Job Title: Principal AI/ML Architect Data Science
Location: Onsite - Teaxs Locals
Experience: 12+ Years
Role Summary
We are seeking a highly experienced Principal AI/ML Architect with 12+ years of expertise in Data Science, Artificial Intelligence, Machine Learning, and Enterprise Analytics. The ideal candidate will lead the design, development, and deployment of scalable AI/ML solutions that drive business transformation. This role will be responsible for defining AI strategy, architecting enterprise-grade ML platforms, mentoring technical teams, and partnering with business stakeholders to deliver measurable outcomes through advanced analytics and intelligent automation.
Key Responsibilities
- Define and drive enterprise AI/ML architecture strategy aligned with business objectives.
- Design scalable machine learning, deep learning, and generative AI solutions for large-scale production environments.

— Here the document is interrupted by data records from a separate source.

-- ==== Sys2Proof/Laws/Memory.lean ====
section
/-! SUPPORT. Laws of the local store, of translation, and of commits: what they change, and that memory keeps its canonical form. -/

namespace Sys2Proof.Machine

open Sys2Proof

/-! ### Overlays and the local store -/

theorem tfind_oputs_outside (m : Tbl Byte) (a : Nat) (bs : List Byte) (c : Nat) (h : c < a ∨ a + bs.length ≤ c) :
    tfind (oputs m a bs) c = tfind m c := by
  induction bs generalizing m a with
  | nil => rfl
  | cons b bs ih =>
    simp only [List.length_cons] at h
    rw [oputs, ih _ _ (by omega), tfind_tput_other _ _ (by omega)]

theorem tfind_oputs_inside (m : Tbl Byte) (a : Nat) (bs : List Byte) (i : Nat) (h : i < bs.length) :
    tfind (oputs m a bs) (a + i) = some bs[i] := by
  induction bs generalizing m a i with
  | nil => simp at h
  | cons b bs ih =>
    cases i with
    | zero => rw [oputs, tfind_oputs_outside _ _ _ _ (by omega), Nat.add_zero, tfind_tput_same]; rfl
    | succ i =>
      simp only [List.length_cons, Nat.add_lt_add_iff_right] at h
      rw [oputs, show a + (i + 1) = a + 1 + i by omega, ih _ _ i h]
      rfl

theorem tput_length_le {α : Type} (t : Tbl α) (k : Nat) (v : α) : (tput t k v).length ≤ t.length + 1 := by
  induction t with
  | nil => simp [tput]
  | cons e t ih =>
    simp only [tput]
    split
    · simp
    · split
      · simp
      · simpa using ih

theorem oputs_length_le (m : Tbl Byte) (a : Nat) (bs : List Byte) : (oputs m a bs).length ≤ m.length + bs.length := by
  induction bs generalizing m a with
  | nil => simp [oputs]
  | cons b bs ih =>
    have h := ih (tput m a b) (a + 1)
    have g := tput_length_le m a b
    simp only [oputs, List.length_cons]
    omega

theorem dedup_length_le (l : List Nat) : (dedup l).length ≤ l.length := by
  suffices h : ∀ acc : List Nat, (l.foldl (fun acc x => if acc.contains x then acc else acc ++ [x]) acc).length ≤
      acc.length + l.length by simpa [dedup] using h []
  induction l with
  | nil => simp
  | cons x l ih =>
    intro acc
    simp only [List.foldl_cons, List.length_cons]
    have h := ih (if acc.contains x then acc else acc ++ [x])
    split at h
    · rename_i g
      simp only [g, if_true]
      omega
    · rename_i g
      simp only [g, List.length_append, List.length_singleton] at h ⊢
      simp only [Bool.false_eq_true, if_false]
      omega

/-- A write of few bytes fits the phase buffer of 2,048 lines (R355). -/
theorem bufferFits_of_few (s : State) (c : Nat) (k : Core) (pa : Nat) (bs : List Byte)
    (h : (s.bufferLines c k).length + bs.length ≤ 2048) : s.bufferFits c k (overlayOf [(pa, bs.length)] bs []) = true := by
  have e : overlayOf [(pa, bs.length)] bs [] = oputs [] pa bs := by simp [overlayOf]
  have l := oputs_length_le [] pa bs
  have d := dedup_length_le ((oputs [] pa bs).map fun e => e.1 / 128)
  have t := dedup_length_le (s.bufferLines c k ++ linesOf (oputs [] pa bs))
  simp only [State.bufferFits, e, decide_eq_true_eq, linesOf] at t ⊢
  simp only [List.length_append, List.length_map, List.length_nil] at *
  omega

/-- A write to the local store leaves every byte outside it alone. -/
theorem lsByte_lsWrite_outside (k : Core) (off : Nat) (bs : List Byte) (c : Nat) (h : c < off ∨ off + bs.length ≤ c) :
    (k.lsWrite off bs).lsByte c = k.lsByte c := by
  simp only [Core.lsByte, Core.lsWrite, Core.lsPart, tfind_oputs_outside _ _ _ _ h]
  rfl

/-- A byte written to the local store reads as written, where no error has made its bank read as zero. -/
theorem lsByte_lsWrite_inside (k : Core) (off : Nat) (bs : List Byte) (i : Nat) (h : i < bs.length) (hz : k.zeroed = []) :
    (k.lsWrite off bs).lsByte (off + i) = bs[i] := by
  simp [Core.lsByte, Core.lsWrite, hz, tfind_oputs_inside _ _ _ i h]

theorem lsRead_length (k : Core) (off n : Nat) : (k.lsRead off n).length = n := by
  induction n generalizing off with
  | zero => rfl
  | succ n ih => simp [Core.lsRead, ih]

/-! ### Translation -/

/-- A translation may enter a page in the TLB of the core, and changes nothing else of it. -/
theorem xlate_changes (s : State) (k : Core) (va : Nat) (store : Bool) (pa : Nat) (k' : Core)
    (h : s.xlate k va store = .ok (pa, k')) : ∃ tl, k' = { k with tlb := tl } := by
  unfold State.xlate at h
  split at h
  · split at h
    · cases h; exact ⟨_, rfl⟩
    · cases h
  · split at h
    · cases h
    · split at h
      · cases h; exact ⟨_, rfl⟩
      · cases h

theorem xlateRun_changes (s : State) (k : Core) (store : Bool) (l : List (Nat × Nat)) :
    ∃ tl, (s.xlateRun k store l).2.1 = { k with tlb := tl } := by
  induction l generalizing k with
  | nil => exact ⟨_, rfl⟩
  | cons p l ih =>
    obtain ⟨va, len⟩ := p
    simp only [State.xlateRun]
    split
    · exact ⟨_, rfl⟩
    · rename_i pa k' h
      obtain ⟨tl, rfl⟩ := xlate_changes _ _ _ _ _ _ h
      obtain ⟨tl', g⟩ := ih { k with tlb := tl }
      exact ⟨tl', g⟩

theorem xlateBytes_changes (s : State) (k : Core) (va len : Nat) (store : Bool) :
    ∃ tl, (s.xlateBytes k va len store).2.1 = { k with tlb := tl } := xlateRun_changes _ _ _ _

/-! ### Commits -/

/-- What a core sees of global memory is in canonical form where memory is. -/
theorem wf_visible (s : State) (c : Nat) (h : Memory.wf s.mem = true) : Memory.wf (s.visible c) = true := by
  have base : Memory.wf s.home = true := wf_memOver _ _ h
  unfold State.visible
  generalize s.heldCommits = l
  generalize s.home = m at base
  induction l generalizing m with
  | nil => exact base
  | cons x l ih =>
    refine ih _ ?_
    dsimp only
    split
    · exact wf_memOver _ _ base
    · exact base

/-- Bytes performed at their homes change memory, host memory and what is seen of held commits, and keep the form of both
memories. -/
theorem performHome_changes (s : State) (c : Nat) (cells : Tbl Byte) :
    ∃ m hm held, s.performHome c cells = { s with mem := m, hostMem := hm, heldCommits := held } ∧
      (Memory.wf s.mem = true → Memory.wf m = true) ∧ (Memory.wf s.hostMem = true → Memory.wf hm = true) :=
  ⟨_, _, _, rfl, wf_memOver _ _, wf_memOver _ _⟩

/-- A commit that takes its place in the order changes the version store and, of its core, the fences it has passed. -/
theorem ordered_changes (s : State) (c part : Nat) (lines : List Nat) :
    ∃ cs seq kp lt, s.ordered c part lines = { s with cores := cs, commitSeq := seq, kept := kp, lineTimes := lt } ∧
      (∀ d, d ≠ c → (s.ordered c part lines).coreAt d = s.coreAt d) ∧
      (∃ f, (s.ordered c part lines).coreAt c = { s.coreAt c with fence := f }) :=
  ⟨_, _, _, _, rfl, fun d hd => coreAt_setCoreAt_other _ c d _ hd, _, coreAt_setCoreAt _ c _⟩

theorem raiseAll_changes (l : List (Nat × List Nat)) (s : State) :
    ∃ p ms, l.foldl (fun (s : State) e => s.raiseMsix e.1) s = { s with msixPend := p, msgs := ms } := by
  induction l generalizing s with
  | nil => exact ⟨_, _, rfl⟩
  | cons e l ih =>
    obtain ⟨p, ms, h⟩ := raiseMsix_changes s e.1
    obtain ⟨p', ms', h'⟩ := ih { s with msixPend := p, msgs := ms }
    exact ⟨p', ms', by rw [List.foldl_cons, h, h']⟩

/-- The vectors that waited for the link (R431) change the interrupt state alone. -/
theorem releaseMsix_changes (s : State) :
    ∃ held p ms, s.releaseMsix = { s with msixHeld := held, msixPend := p, msgs := ms } := by
  obtain ⟨p, ms, h⟩ := raiseAll_changes (s.msixHeld.filter fun e => !(e.2.any fun n => s.heldCommits.any fun h => h.seq == n))
    { s with msixHeld := s.msixHeld.filter fun e => e.2.any fun n => s.heldCommits.any fun h => h.seq == n }
  exact ⟨_, p, ms, h⟩

/-- A commit changes memory, host memory, held commits, the version store, the counts of pages, the vectors that waited for it, and
the fences of its core: every other core stays. -/
theorem performed_changes (s : State) (c part : Nat) (own : Tbl Byte) (sc : Scope) (release : Bool) :
    ∃ cs m hm pages seq kp held lt mh mp ms, s.performed c part own sc release =
        { s with cores := cs, mem := m, hostMem := hm, l2pages := pages, commitSeq := seq, kept := kp, heldCommits := held,
                 lineTimes := lt, msixHeld := mh, msixPend := mp, msgs := ms } ∧
      (Memory.wf s.mem = true → Memory.wf m = true) ∧ (Memory.wf s.hostMem = true → Memory.wf hm = true) ∧
      (∀ d, d ≠ c → (s.performed c part own sc release).coreAt d = s.coreAt d) ∧
      (∃ f, (s.performed c part own sc release).coreAt c = { s.coreAt c with fence := f }) := by
  simp only [State.performed]
  generalize s.commitLines c own sc release = lines
  obtain ⟨cs, seq, kp, lt, e, other, same⟩ := ordered_changes s c part lines
  have at_ : ∀ d, State.coreAt { s with cores := cs, commitSeq := seq, kept := kp, lineTimes := lt } d =
      (s.ordered c part lines).coreAt d := fun d => by rw [e]
  split
  · generalize overlay _ _ = all
    rw [e]
    obtain ⟨m, hm, held, e', w, w'⟩ :=
      performHome_changes { s with cores := cs, commitSeq := seq, kept := kp, lineTimes := lt } c all
    rw [e']
    obtain ⟨f, h⟩ := same
    cases release
    all_goals
      simp only [Bool.false_eq_true, if_false, if_true]
      generalize hx : State.countRemote _ _ _ _ = x
      obtain ⟨mh, mp, ms, hr⟩ := releaseMsix_changes x
      rw [hr, ← hx]
      exact ⟨_, _, _, _, _, _, _, _, mh, mp, ms, rfl, w, w', fun d hd => (at_ d).trans (other d hd), f, (at_ c).trans h⟩
  · rw [e]
    exact ⟨_, _, _, _, _, _, _, _, _, _, _, rfl, id, id, fun d hd => (at_ d).trans (other d hd), by obtain ⟨f, h⟩ := same; exact ⟨f, (at_ c).trans h⟩⟩

/-- What a commit can answer: it waits for the version store, or its fences, or is performed. -/
theorem commit_cases (s : State) (c part : Nat) (cells : Tbl Byte) (sc : Scope) (release : Bool) :
    s.commit c part cells sc release = .full ∨
    s.commit c part cells sc release = .wait (s.beginFence c (s.commitLines c (memCells cells) sc release) sc) ∨
    s.commit c part cells sc release =
      .done (s.performed c part (memCells cells) sc release) (regWrites (cells.filter fun e => regionOf e.1 == .regs)) := by
  simp only [State.commit]
  split
  · exact .inl rfl
  · split
    · exact .inr (.inl rfl)
    · exact .inr (.inr rfl)

/-- Writes that enter the crossings change their core's counts of them, and nothing else. -/
theorem beginFence_changes (s : State) (c : Nat) (lines : List Nat) (sc : Scope) :
    ∃ cs, s.beginFence c lines sc = { s with cores := cs } := by
  unfold State.beginFence
  split
  · exact ⟨_, rfl⟩
  · exact ⟨_, rfl⟩

end Sys2Proof.Machine
end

- Lead end-to-end AI lifecycle including data ingestion, feature engineering, model development, deployment, monitoring, and governance.
- Architect cloud-native AI platforms leveraging AWS, Azure, or Google Cloud Platform services.
- Develop MLOps frameworks for continuous integration, deployment, monitoring, and model governance.
- Design and implement predictive, prescriptive, and generative AI solutions across multiple business domains.
- Lead architecture reviews, technical design sessions, and AI governance initiatives.
- Collaborate with Data Engineers, Data Scientists, Product Owners, and Executive Leadership to define AI roadmaps.
- Establish best practices for model explainability, fairness, security, compliance, and responsible AI.
- Mentor and guide teams on advanced AI/ML methodologies and emerging technologies.
Required Qualifications
- 12+ years of experience in Data Science, Machine Learning, Artificial Intelligence, and Enterprise Data Platforms.
- Strong expertise in Python, SQL, R, and advanced statistical modeling.
- Extensive experience with Machine Learning, Deep Learning, NLP, Computer Vision, and Generative AI technologies.
- Hands-on experience with LLMs, RAG architectures, AI Agents, Prompt Engineering, and Vector Databases.
- Expertise in MLOps frameworks including MLflow, Kubeflow, SageMaker, Azure ML, or Vertex AI.
- Strong knowledge of distributed computing frameworks such as Spark and Databricks.
- Experience designing cloud-native AI solutions on AWS, Azure, or Google Cloud Platform.
- Deep understanding of data architecture, data governance, and AI security principles.
- Experience leading enterprise-scale AI transformation programs.